_Problem requirements_: Output only the lines below that start at the line containing "(State.clearCmac s).err = s.err := rfl" and end at the line containing "(State.clearCmac s).cyclesLeft = s.cyclesLeft := rfl", with both ends kept.

Stored items
@[simp] theorem State.clearCmac_keyIn (s : State) : (State.clearCmac s).keyIn = s.keyIn := rfl
@[simp] theorem State.clearCmac_key (s : State) : (State.clearCmac s).key = s.key := rfl
@[simp] theorem State.clearCmac_keyLen (s : State) : (State.clearCmac s).keyLen = s.keyLen := rfl
@[simp] theorem State.clearCmac_keySet (s : State) : (State.clearCmac s).keySet = s.keySet := rfl
@[simp] theorem State.clearCmac_mode (s : State) : (State.clearCmac s).mode = s.mode := rfl
@[simp] theorem State.clearCmac_cache (s : State) : (State.clearCmac s).cache = repeatByte 16 0x00#8 := rfl
@[simp] theorem State.clearCmac_last (s : State) : (State.clearCmac s).last = repeatByte 16 0x00#8 := rfl
@[simp] theorem State.clearCmac_lastLen (s : State) : (State.clearCmac s).lastLen = 0 := rfl
@[simp] theorem State.clearCmac_lastValid (s : State) : (State.clearCmac s).lastValid = false := rfl
@[simp] theorem State.clearCmac_inner (s : State) : (State.clearCmac s).inner = s.inner := rfl
@[simp] theorem State.clearCmac_outer (s : State) : (State.clearCmac s).outer = s.outer := rfl
@[simp] theorem State.clearCmac_din (s : State) : (State.clearCmac s).din = s.din := rfl
@[simp] theorem State.clearCmac_exp (s : State) : (State.clearCmac s).exp = s.exp := rfl
@[simp] theorem State.clearCmac_tag (s : State) : (State.clearCmac s).tag = s.tag := rfl
@[simp] theorem State.clearCmac_tagLen (s : State) : (State.clearCmac s).tagLen = s.tagLen := rfl
@[simp] theorem State.clearCmac_busy (s : State) : (State.clearCmac s).busy = s.busy := rfl
@[simp] theorem State.clearCmac_matched (s : State) : (State.clearCmac s).matched = s.matched := rfl
@[simp] theorem State.clearCmac_ovr (s : State) : (State.clearCmac s).ovr = s.ovr := rfl
@[simp] theorem State.clearCmac_err (s : State) : (State.clearCmac s).err = s.err := rfl
@[simp] theorem State.clearCmac_cmd (s : State) : (State.clearCmac s).cmd = s.cmd := rfl
@[simp] theorem State.clearCmac_cyclesLeft (s : State) : (State.clearCmac s).cyclesLeft = s.cyclesLeft := rfl
@[simp] theorem State.clearCmac_host (s : State) : (State.clearCmac s).host = s.host := rfl
@[simp] theorem State.clearCmac_reads (s : State) : (State.clearCmac s).reads = s.reads := rfl

@[simp] theorem State.setContexts_keyIn (i o : Option HCtx) (s : State) : (State.setContexts i o s).keyIn = s.keyIn := rfl
@[simp] theorem State.setContexts_key (i o : Option HCtx) (s : State) : (State.setContexts i o s).key = s.key := rfl
@[simp] theorem State.setContexts_keyLen (i o : Option HCtx) (s : State) : (State.setContexts i o s).keyLen = s.keyLen := rfl
@[simp] theorem State.setContexts_keySet (i o : Option HCtx) (s : State) : (State.setContexts i o s).keySet = s.keySet := rfl
@[simp] theorem State.setContexts_mode (i o : Option HCtx) (s : State) : (State.setContexts i o s).mode = s.mode := rfl
@[simp] theorem State.setContexts_cache (i o : Option HCtx) (s : State) : (State.setContexts i o s).cache = s.cache := rfl
@[simp] theorem State.setContexts_last (i o : Option HCtx) (s : State) : (State.setContexts i o s).last = s.last := rfl
@[simp] theorem State.setContexts_lastLen (i o : Option HCtx) (s : State) : (State.setContexts i o s).lastLen = s.lastLen := rfl
@[simp] theorem State.setContexts_lastValid (i o : Option HCtx) (s : State) : (State.setContexts i o s).lastValid = s.lastValid := rfl
@[simp] theorem State.setContexts_inner (i o : Option HCtx) (s : State) : (State.setContexts i o s).inner = i := rfl
@[simp] theorem State.setContexts_outer (i o : Option HCtx) (s : State) : (State.setContexts i o s).outer = o := rfl
@[simp] theorem State.setContexts_din (i o : Option HCtx) (s : State) : (State.setContexts i o s).din = s.din := rfl
@[simp] theorem State.setContexts_exp (i o : Option HCtx) (s : State) : (State.setContexts i o s).exp = s.exp := rfl
@[simp] theorem State.setContexts_tag (i o : Option HCtx) (s : State) : (State.setContexts i o s).tag = s.tag := rfl
@[simp] theorem State.setContexts_tagLen (i o : Option HCtx) (s : State) : (State.setContexts i o s).tagLen = s.tagLen := rfl
@[simp] theorem State.setContexts_busy (i o : Option HCtx) (s : State) : (State.setContexts i o s).busy = s.busy := rfl
@[simp] theorem State.setContexts_matched (i o : Option HCtx) (s : State) : (State.setContexts i o s).matched = s.matched := rfl
@[simp] theorem State.setContexts_ovr (i o : Option HCtx) (s : State) : (State.setContexts i o s).ovr = s.ovr := rfl
@[simp] theorem State.setContexts_err (i o : Option HCtx) (s : State) : (State.setContexts i o s).err = s.err := rfl
@[simp] theorem State.setContexts_cmd (i o : Option HCtx) (s : State) : (State.setContexts i o s).cmd = s.cmd := rfl
@[simp] theorem State.setContexts_cyclesLeft (i o : Option HCtx) (s : State) : (State.setContexts i o s).cyclesLeft = s.cyclesLeft := rfl
@[simp] theorem State.setContexts_host (i o : Option HCtx) (s : State) : (State.setContexts i o s).host = s.host := rfl
@[simp] theorem State.setContexts_reads (i o : Option HCtx) (s : State) : (State.setContexts i o s).reads = s.reads := rfl

@[simp] theorem State.setCache_keyIn (c : Block) (s : State) : (State.setCache c s).keyIn = s.keyIn := rfl
@[simp] theorem State.setCache_key (c : Block) (s : State) : (State.setCache c s).key = s.key := rfl
@[simp] theorem State.setCache_keyLen (c : Block) (s : State) : (State.setCache c s).keyLen = s.keyLen := rfl
@[simp] theorem State.setCache_keySet (c : Block) (s : State) : (State.setCache c s).keySet = s.keySet := rfl
@[simp] theorem State.setCache_mode (c : Block) (s : State) : (State.setCache c s).mode = s.mode := rfl
@[simp] theorem State.setCache_cache (c : Block) (s : State) : (State.setCache c s).cache = c := rfl
@[simp] theorem State.setCache_last (c : Block) (s : State) : (State.setCache c s).last = s.last := rfl
@[simp] theorem State.setCache_lastLen (c : Block) (s : State) : (State.setCache c s).lastLen = s.lastLen := rfl
@[simp] theorem State.setCache_lastValid (c : Block) (s : State) : (State.setCache c s).lastValid = s.lastValid := rfl
@[simp] theorem State.setCache_inner (c : Block) (s : State) : (State.setCache c s).inner = s.inner := rfl
@[simp] theorem State.setCache_outer (c : Block) (s : State) : (State.setCache c s).outer = s.outer := rfl
@[simp] theorem State.setCache_din (c : Block) (s : State) : (State.setCache c s).din = s.din := rfl
@[simp] theorem State.setCache_exp (c : Block) (s : State) : (State.setCache c s).exp = s.exp := rfl
@[simp] theorem State.setCache_tag (c : Block) (s : State) : (State.setCache c s).tag = s.tag := rfl
@[simp] theorem State.setCache_tagLen (c : Block) (s : State) : (State.setCache c s).tagLen = s.tagLen := rfl
@[simp] theorem State.setCache_busy (c : Block) (s : State) : (State.setCache c s).busy = s.busy := rfl
@[simp] theorem State.setCache_matched (c : Block) (s : State) : (State.setCache c s).matched = s.matched := rfl
@[simp] theorem State.setCache_ovr (c : Block) (s : State) : (State.setCache c s).ovr = s.ovr := rfl
@[simp] theorem State.setCache_err (c : Block) (s : State) : (State.setCache c s).err = s.err := rfl
@[simp] theorem State.setCache_cmd (c : Block) (s : State) : (State.setCache c s).cmd = s.cmd := rfl
@[simp] theorem State.setCache_cyclesLeft (c : Block) (s : State) : (State.setCache c s).cyclesLeft = s.cyclesLeft := rfl
@[simp] theorem State.setCache_host (c : Block) (s : State) : (State.setCache c s).host = s.host := rfl
@[simp] theorem State.setCache_reads (c : Block) (s : State) : (State.setCache c s).reads = s.reads := rfl

@[simp] theorem State.holdBlock_keyIn (b : List Byte) (s : State) : (State.holdBlock b s).keyIn = s.keyIn := by simp only [State.holdBlock]
@[simp] theorem State.holdBlock_key (b : List Byte) (s : State) : (State.holdBlock b s).key = s.key := by simp only [State.holdBlock]
@[simp] theorem State.holdBlock_keyLen (b : List Byte) (s : State) : (State.holdBlock b s).keyLen = s.keyLen := by simp only [State.holdBlock]
@[simp] theorem State.holdBlock_keySet (b : List Byte) (s : State) : (State.holdBlock b s).keySet = s.keySet := by simp only [State.holdBlock]
@[simp] theorem State.holdBlock_mode (b : List Byte) (s : State) : (State.holdBlock b s).mode = s.mode := by simp only [State.holdBlock]
@[simp] theorem State.holdBlock_cache (b : List Byte) (s : State) : (State.holdBlock b s).cache = s.cache := by simp only [State.holdBlock]
@[simp] theorem State.holdBlock_last (b : List Byte) (s : State) : (State.holdBlock b s).last = bytesOf 16 b := by simp only [State.holdBlock]
@[simp] theorem State.holdBlock_lastLen (b : List Byte) (s : State) : (State.holdBlock b s).lastLen = b.length := by simp only [State.holdBlock]
@[simp] theorem State.holdBlock_lastValid (b : List Byte) (s : State) : (State.holdBlock b s).lastValid = true := by simp only [State.holdBlock]
@[simp] theorem State.holdBlock_inner (b : List Byte) (s : State) : (State.holdBlock b s).inner = s.inner := by simp only [State.holdBlock]
@[simp] theorem State.holdBlock_outer (b : List Byte) (s : State) : (State.holdBlock b s).outer = s.outer := by simp only [State.holdBlock]
@[simp] theorem State.holdBlock_din (b : List Byte) (s : State) : (State.holdBlock b s).din = s.din := by simp only [State.holdBlock]
@[simp] theorem State.holdBlock_exp (b : List Byte) (s : State) : (State.holdBlock b s).exp = s.exp := by simp only [State.holdBlock]
@[simp] theorem State.holdBlock_tag (b : List Byte) (s : State) : (State.holdBlock b s).tag = s.tag := by simp only [State.holdBlock]
@[simp] theorem State.holdBlock_tagLen (b : List Byte) (s : State) : (State.holdBlock b s).tagLen = s.tagLen := by simp only [State.holdBlock]
@[simp] theorem State.holdBlock_busy (b : List Byte) (s : State) : (State.holdBlock b s).busy = s.busy := by simp only [State.holdBlock]
@[simp] theorem State.holdBlock_matched (b : List Byte) (s : State) : (State.holdBlock b s).matched = s.matched := by simp only [State.holdBlock]
@[simp] theorem State.holdBlock_ovr (b : List Byte) (s : State) : (State.holdBlock b s).ovr = s.ovr := by simp only [State.holdBlock]
@[simp] theorem State.holdBlock_err (b : List Byte) (s : State) : (State.holdBlock b s).err = s.err := by simp only [State.holdBlock]
@[simp] theorem State.holdBlock_cmd (b : List Byte) (s : State) : (State.holdBlock b s).cmd = s.cmd := by simp only [State.holdBlock]
@[simp] theorem State.holdBlock_cyclesLeft (b : List Byte) (s : State) : (State.holdBlock b s).cyclesLeft = s.cyclesLeft := by simp only [State.holdBlock]
@[simp] theorem State.holdBlock_host (b : List Byte) (s : State) : (State.holdBlock b s).host = s.host := by simp only [State.holdBlock]
@[simp] theorem State.holdBlock_reads (b : List Byte) (s : State) : (State.holdBlock b s).reads = s.reads := by simp only [State.holdBlock]

@[simp] theorem State.writeTag_keyIn (t : List Byte) (s : State) : (State.writeTag t s).keyIn = s.keyIn := by simp only [State.writeTag]
@[simp] theorem State.writeTag_key (t : List Byte) (s : State) : (State.writeTag t s).key = s.key := by simp only [State.writeTag]
@[simp] theorem State.writeTag_keyLen (t : List Byte) (s : State) : (State.writeTag t s).keyLen = s.keyLen := by simp only [State.writeTag]
@[simp] theorem State.writeTag_keySet (t : List Byte) (s : State) : (State.writeTag t s).keySet = s.keySet := by simp only [State.writeTag]
@[simp] theorem State.writeTag_mode (t : List Byte) (s : State) : (State.writeTag t s).mode = s.mode := by simp only [State.writeTag]
@[simp] theorem State.writeTag_cache (t : List Byte) (s : State) : (State.writeTag t s).cache = s.cache := by simp only [State.writeTag]
@[simp] theorem State.writeTag_last (t : List Byte) (s : State) : (State.writeTag t s).last = s.last := by simp only [State.writeTag]
@[simp] theorem State.writeTag_lastLen (t : List Byte) (s : State) : (State.writeTag t s).lastLen = s.lastLen := by simp only [State.writeTag]
@[simp] theorem State.writeTag_lastValid (t : List Byte) (s : State) : (State.writeTag t s).lastValid = s.lastValid := by simp only [State.writeTag]
@[simp] theorem State.writeTag_inner (t : List Byte) (s : State) : (State.writeTag t s).inner = s.inner := by simp only [State.writeTag]
@[simp] theorem State.writeTag_outer (t : List Byte) (s : State) : (State.writeTag t s).outer = s.outer := by simp only [State.writeTag]
@[simp] theorem State.writeTag_din (t : List Byte) (s : State) : (State.writeTag t s).din = s.din := by simp only [State.writeTag]
@[simp] theorem State.writeTag_exp (t : List Byte) (s : State) : (State.writeTag t s).exp = s.exp := by simp only [State.writeTag]
@[simp] theorem State.writeTag_tag (t : List Byte) (s : State) : (State.writeTag t s).tag = bytesOf 32 t := by simp only [State.writeTag]
@[simp] theorem State.writeTag_tagLen (t : List Byte) (s : State) : (State.writeTag t s).tagLen = t.length := by simp only [State.writeTag]
@[simp] theorem State.writeTag_busy (t : List Byte) (s : State) : (State.writeTag t s).busy = s.busy := by simp only [State.writeTag]
@[simp] theorem State.writeTag_matched (t : List Byte) (s : State) : (State.writeTag t s).matched = s.matched := by simp only [State.writeTag]
@[simp] theorem State.writeTag_ovr (t : List Byte) (s : State) : (State.writeTag t s).ovr = s.ovr := by simp only [State.writeTag]
@[simp] theorem State.writeTag_err (t : List Byte) (s : State) : (State.writeTag t s).err = s.err := by simp only [State.writeTag]
@[simp] theorem State.writeTag_cmd (t : List Byte) (s : State) : (State.writeTag t s).cmd = s.cmd := by simp only [State.writeTag]
@[simp] theorem State.writeTag_cyclesLeft (t : List Byte) (s : State) : (State.writeTag t s).cyclesLeft = s.cyclesLeft := by simp only [State.writeTag]
@[simp] theorem State.writeTag_host (t : List Byte) (s : State) : (State.writeTag t s).host = s.host := by simp only [State.writeTag]
@[simp] theorem State.writeTag_reads (t : List Byte) (s : State) : (State.writeTag t s).reads = s.reads := by simp only [State.writeTag]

_Reply to the task_:
@[simp] theorem State.clearCmac_err (s : State) : (State.clearCmac s).err = s.err := rfl
@[simp] theorem State.clearCmac_cmd (s : State) : (State.clearCmac s).cmd = s.cmd := rfl
@[simp] theorem State.clearCmac_cyclesLeft (s : State) : (State.clearCmac s).cyclesLeft = s.cyclesLeft := rfl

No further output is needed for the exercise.